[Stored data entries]
------------------------

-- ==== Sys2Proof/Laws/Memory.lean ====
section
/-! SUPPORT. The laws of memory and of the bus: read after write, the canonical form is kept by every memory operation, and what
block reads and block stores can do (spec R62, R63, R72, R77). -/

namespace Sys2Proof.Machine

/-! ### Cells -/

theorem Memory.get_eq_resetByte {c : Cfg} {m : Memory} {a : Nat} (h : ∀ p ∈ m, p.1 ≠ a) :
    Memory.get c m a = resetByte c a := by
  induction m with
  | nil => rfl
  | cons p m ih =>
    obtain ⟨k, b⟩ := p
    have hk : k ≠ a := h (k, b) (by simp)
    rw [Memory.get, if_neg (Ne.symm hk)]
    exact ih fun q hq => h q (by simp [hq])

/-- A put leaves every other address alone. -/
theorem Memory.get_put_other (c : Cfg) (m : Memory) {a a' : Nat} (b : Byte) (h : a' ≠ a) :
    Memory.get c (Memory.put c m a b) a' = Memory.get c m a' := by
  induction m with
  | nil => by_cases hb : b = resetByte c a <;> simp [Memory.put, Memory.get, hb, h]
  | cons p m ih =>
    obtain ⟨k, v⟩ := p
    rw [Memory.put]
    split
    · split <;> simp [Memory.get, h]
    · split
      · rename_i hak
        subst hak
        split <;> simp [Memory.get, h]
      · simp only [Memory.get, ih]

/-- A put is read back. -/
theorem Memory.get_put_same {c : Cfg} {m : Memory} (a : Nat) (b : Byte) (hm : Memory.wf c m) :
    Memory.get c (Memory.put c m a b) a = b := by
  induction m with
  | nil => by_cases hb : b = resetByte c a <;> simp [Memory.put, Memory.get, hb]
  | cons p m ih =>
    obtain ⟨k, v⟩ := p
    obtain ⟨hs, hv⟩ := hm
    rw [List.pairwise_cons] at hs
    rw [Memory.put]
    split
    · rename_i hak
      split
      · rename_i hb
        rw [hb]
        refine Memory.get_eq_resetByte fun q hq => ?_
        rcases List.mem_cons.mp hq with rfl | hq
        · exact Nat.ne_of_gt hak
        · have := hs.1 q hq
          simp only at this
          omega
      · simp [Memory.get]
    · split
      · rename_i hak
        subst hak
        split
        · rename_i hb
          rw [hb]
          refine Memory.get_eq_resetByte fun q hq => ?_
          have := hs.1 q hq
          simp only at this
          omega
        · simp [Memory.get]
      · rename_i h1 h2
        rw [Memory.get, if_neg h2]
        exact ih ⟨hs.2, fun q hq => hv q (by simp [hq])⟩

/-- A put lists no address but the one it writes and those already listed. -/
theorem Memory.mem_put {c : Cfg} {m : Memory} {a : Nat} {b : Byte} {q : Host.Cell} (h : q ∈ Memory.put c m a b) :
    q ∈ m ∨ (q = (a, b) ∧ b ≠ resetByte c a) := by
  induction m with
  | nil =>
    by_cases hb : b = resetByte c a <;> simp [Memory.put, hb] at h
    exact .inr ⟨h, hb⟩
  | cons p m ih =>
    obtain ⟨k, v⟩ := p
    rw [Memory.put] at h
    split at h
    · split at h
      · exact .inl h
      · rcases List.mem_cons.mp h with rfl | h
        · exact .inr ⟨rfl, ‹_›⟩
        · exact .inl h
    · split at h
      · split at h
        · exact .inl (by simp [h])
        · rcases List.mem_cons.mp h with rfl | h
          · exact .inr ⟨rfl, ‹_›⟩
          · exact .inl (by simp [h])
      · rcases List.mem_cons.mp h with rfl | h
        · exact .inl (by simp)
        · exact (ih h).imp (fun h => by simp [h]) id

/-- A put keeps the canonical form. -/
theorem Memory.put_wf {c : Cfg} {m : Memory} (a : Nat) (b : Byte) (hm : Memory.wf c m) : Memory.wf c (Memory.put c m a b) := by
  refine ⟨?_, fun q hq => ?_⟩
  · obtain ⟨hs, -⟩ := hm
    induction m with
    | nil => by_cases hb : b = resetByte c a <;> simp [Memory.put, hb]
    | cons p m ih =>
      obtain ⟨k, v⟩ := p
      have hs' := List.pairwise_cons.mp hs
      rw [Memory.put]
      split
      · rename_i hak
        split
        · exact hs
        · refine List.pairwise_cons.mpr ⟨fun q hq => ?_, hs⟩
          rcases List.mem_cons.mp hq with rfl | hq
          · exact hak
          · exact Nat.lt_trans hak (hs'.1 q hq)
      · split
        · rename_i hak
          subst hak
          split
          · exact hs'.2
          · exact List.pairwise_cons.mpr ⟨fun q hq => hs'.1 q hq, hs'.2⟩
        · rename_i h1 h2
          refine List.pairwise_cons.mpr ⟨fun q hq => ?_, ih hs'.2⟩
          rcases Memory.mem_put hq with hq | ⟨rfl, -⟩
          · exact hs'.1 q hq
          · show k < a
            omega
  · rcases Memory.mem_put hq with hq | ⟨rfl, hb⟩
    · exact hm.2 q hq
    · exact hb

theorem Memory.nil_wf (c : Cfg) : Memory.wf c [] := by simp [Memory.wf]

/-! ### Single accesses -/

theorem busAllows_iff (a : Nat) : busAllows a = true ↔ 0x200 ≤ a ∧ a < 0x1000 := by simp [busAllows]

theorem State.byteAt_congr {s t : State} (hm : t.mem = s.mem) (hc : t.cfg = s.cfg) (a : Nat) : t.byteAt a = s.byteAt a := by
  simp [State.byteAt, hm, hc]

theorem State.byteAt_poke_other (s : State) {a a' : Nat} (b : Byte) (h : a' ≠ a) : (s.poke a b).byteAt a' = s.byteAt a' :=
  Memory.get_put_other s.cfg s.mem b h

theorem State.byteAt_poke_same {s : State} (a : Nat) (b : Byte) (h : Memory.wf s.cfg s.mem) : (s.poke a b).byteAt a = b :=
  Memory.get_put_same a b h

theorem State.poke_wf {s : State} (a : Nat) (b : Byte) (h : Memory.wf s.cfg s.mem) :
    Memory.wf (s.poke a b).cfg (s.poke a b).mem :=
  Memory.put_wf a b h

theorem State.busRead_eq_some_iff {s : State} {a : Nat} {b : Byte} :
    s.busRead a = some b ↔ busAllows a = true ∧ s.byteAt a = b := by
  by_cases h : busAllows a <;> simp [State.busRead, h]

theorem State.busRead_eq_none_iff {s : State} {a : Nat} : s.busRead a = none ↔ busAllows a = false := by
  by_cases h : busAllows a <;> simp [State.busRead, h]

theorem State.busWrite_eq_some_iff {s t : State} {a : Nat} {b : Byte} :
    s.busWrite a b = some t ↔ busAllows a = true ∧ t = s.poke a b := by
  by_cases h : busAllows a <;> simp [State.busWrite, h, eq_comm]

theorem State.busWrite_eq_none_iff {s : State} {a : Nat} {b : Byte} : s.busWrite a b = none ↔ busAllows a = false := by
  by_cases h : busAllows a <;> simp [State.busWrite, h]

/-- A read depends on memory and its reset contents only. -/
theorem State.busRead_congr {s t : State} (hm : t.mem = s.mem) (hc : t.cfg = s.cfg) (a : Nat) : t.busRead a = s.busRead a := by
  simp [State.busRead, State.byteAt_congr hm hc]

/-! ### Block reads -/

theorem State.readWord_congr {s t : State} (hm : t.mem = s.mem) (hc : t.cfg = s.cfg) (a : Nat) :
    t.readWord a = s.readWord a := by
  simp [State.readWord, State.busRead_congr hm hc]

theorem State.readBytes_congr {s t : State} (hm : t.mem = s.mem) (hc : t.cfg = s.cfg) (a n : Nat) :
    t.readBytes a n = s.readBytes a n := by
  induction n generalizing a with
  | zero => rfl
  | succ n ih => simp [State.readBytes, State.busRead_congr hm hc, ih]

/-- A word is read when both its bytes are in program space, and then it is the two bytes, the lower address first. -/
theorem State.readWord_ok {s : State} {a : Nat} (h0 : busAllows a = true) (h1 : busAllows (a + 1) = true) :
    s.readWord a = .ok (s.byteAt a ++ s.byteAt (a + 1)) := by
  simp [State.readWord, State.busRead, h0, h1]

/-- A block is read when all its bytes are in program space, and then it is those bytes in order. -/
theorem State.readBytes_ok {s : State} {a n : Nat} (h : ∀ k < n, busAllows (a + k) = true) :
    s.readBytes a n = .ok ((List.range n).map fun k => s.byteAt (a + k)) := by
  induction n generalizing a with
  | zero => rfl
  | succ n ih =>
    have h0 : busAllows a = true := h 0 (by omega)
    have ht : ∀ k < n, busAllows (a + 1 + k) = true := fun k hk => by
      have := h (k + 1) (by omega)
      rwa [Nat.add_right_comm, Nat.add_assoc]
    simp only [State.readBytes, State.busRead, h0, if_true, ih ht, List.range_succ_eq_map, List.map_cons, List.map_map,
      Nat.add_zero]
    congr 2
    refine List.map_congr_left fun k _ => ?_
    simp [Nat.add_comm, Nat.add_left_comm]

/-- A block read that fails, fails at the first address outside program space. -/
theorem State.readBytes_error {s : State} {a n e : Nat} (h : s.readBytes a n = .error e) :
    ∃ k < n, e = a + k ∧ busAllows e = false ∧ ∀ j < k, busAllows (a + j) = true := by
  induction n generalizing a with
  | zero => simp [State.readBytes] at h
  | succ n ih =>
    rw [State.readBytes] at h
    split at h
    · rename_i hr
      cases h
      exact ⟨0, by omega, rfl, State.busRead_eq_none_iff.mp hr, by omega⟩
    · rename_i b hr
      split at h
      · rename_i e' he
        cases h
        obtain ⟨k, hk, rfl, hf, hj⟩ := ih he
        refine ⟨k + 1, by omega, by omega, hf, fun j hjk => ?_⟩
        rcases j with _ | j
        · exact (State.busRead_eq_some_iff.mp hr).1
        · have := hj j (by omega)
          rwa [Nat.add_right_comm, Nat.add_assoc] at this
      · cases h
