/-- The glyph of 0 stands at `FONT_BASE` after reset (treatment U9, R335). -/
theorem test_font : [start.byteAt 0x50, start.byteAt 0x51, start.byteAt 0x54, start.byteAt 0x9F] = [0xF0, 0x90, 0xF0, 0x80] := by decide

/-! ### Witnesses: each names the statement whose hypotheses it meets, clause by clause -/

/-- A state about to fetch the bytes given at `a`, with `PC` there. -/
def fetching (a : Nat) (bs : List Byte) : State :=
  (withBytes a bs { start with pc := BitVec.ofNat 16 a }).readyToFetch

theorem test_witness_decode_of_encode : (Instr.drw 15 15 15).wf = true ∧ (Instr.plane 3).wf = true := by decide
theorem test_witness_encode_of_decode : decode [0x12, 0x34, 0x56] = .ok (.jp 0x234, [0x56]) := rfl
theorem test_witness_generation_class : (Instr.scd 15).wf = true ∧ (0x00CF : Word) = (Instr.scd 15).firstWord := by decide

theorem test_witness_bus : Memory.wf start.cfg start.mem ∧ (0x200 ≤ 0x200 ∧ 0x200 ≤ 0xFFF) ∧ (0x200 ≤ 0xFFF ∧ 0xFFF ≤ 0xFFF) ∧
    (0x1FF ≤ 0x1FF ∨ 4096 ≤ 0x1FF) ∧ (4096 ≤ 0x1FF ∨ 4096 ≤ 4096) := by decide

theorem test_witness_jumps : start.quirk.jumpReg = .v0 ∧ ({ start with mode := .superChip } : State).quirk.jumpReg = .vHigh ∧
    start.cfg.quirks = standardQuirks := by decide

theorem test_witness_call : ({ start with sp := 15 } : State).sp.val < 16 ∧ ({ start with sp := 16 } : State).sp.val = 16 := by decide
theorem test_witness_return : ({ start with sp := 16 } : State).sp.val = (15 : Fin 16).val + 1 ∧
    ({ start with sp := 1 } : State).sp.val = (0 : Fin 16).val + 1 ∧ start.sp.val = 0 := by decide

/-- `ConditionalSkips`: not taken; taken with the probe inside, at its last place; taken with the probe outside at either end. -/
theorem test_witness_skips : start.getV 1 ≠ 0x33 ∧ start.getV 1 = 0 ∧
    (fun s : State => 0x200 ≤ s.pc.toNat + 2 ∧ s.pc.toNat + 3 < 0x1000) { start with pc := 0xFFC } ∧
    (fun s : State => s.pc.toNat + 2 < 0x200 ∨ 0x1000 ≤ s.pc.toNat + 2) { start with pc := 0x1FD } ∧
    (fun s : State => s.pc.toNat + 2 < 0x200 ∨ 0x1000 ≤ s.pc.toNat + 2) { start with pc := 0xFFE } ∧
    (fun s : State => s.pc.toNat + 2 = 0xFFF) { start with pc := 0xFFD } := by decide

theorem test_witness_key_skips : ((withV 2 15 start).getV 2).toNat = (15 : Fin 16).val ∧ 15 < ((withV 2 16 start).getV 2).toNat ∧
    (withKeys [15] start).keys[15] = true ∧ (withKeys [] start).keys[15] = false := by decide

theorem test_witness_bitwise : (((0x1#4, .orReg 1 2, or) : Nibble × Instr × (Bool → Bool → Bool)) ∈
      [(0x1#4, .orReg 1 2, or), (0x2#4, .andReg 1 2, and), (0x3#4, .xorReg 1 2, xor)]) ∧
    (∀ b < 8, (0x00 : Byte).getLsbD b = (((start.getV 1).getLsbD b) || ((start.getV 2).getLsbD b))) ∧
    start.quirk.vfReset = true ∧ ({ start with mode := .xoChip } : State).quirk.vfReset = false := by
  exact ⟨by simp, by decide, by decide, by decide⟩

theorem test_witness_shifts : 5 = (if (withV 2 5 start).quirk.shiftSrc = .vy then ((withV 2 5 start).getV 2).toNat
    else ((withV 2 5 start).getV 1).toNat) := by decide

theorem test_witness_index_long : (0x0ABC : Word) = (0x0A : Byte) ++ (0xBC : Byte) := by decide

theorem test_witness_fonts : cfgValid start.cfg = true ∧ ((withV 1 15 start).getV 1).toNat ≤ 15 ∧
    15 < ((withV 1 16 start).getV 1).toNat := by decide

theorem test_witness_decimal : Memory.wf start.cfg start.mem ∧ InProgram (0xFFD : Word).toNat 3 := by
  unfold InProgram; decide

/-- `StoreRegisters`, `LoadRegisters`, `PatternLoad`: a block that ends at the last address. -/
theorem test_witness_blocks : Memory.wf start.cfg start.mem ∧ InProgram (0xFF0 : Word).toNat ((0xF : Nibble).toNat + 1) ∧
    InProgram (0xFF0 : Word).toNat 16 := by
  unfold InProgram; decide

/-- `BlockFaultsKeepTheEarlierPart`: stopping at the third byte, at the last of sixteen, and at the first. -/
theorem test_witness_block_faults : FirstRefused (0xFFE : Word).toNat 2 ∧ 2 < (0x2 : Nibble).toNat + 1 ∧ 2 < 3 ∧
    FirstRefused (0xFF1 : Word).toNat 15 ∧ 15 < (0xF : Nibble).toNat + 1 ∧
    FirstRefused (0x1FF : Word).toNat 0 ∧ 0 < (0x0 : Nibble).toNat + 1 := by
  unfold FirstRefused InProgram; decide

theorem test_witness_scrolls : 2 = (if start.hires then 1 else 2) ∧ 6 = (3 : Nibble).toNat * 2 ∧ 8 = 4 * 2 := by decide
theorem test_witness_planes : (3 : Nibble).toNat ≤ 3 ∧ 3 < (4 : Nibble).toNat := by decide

------------------------

## GOAL OF THE EXERCISE
Exactly as they stand, please print the lines from the first line of the records above down to the line that includes "Memory.get c (Memory.put c m a b) a'", both of those included and no others.

## COMPLETED TASK
-- ==== Sys2Proof/Laws/Memory.lean ====
section
/-! SUPPORT. The laws of memory and of the bus: read after write, the canonical form is kept by every memory operation, and what
block reads and block stores can do (spec R62, R63, R72, R77). -/

namespace Sys2Proof.Machine

/-! ### Cells -/

theorem Memory.get_eq_resetByte {c : Cfg} {m : Memory} {a : Nat} (h : ∀ p ∈ m, p.1 ≠ a) :
    Memory.get c m a = resetByte c a := by
  induction m with
  | nil => rfl
  | cons p m ih =>
    obtain ⟨k, b⟩ := p
    have hk : k ≠ a := h (k, b) (by simp)
    rw [Memory.get, if_neg (Ne.symm hk)]
    exact ih fun q hq => h q (by simp [hq])

/-- A put leaves every other address alone. -/
theorem Memory.get_put_other (c : Cfg) (m : Memory) {a a' : Nat} (b : Byte) (h : a' ≠ a) :
    Memory.get c (Memory.put c m a b) a' = Memory.get c m a' := by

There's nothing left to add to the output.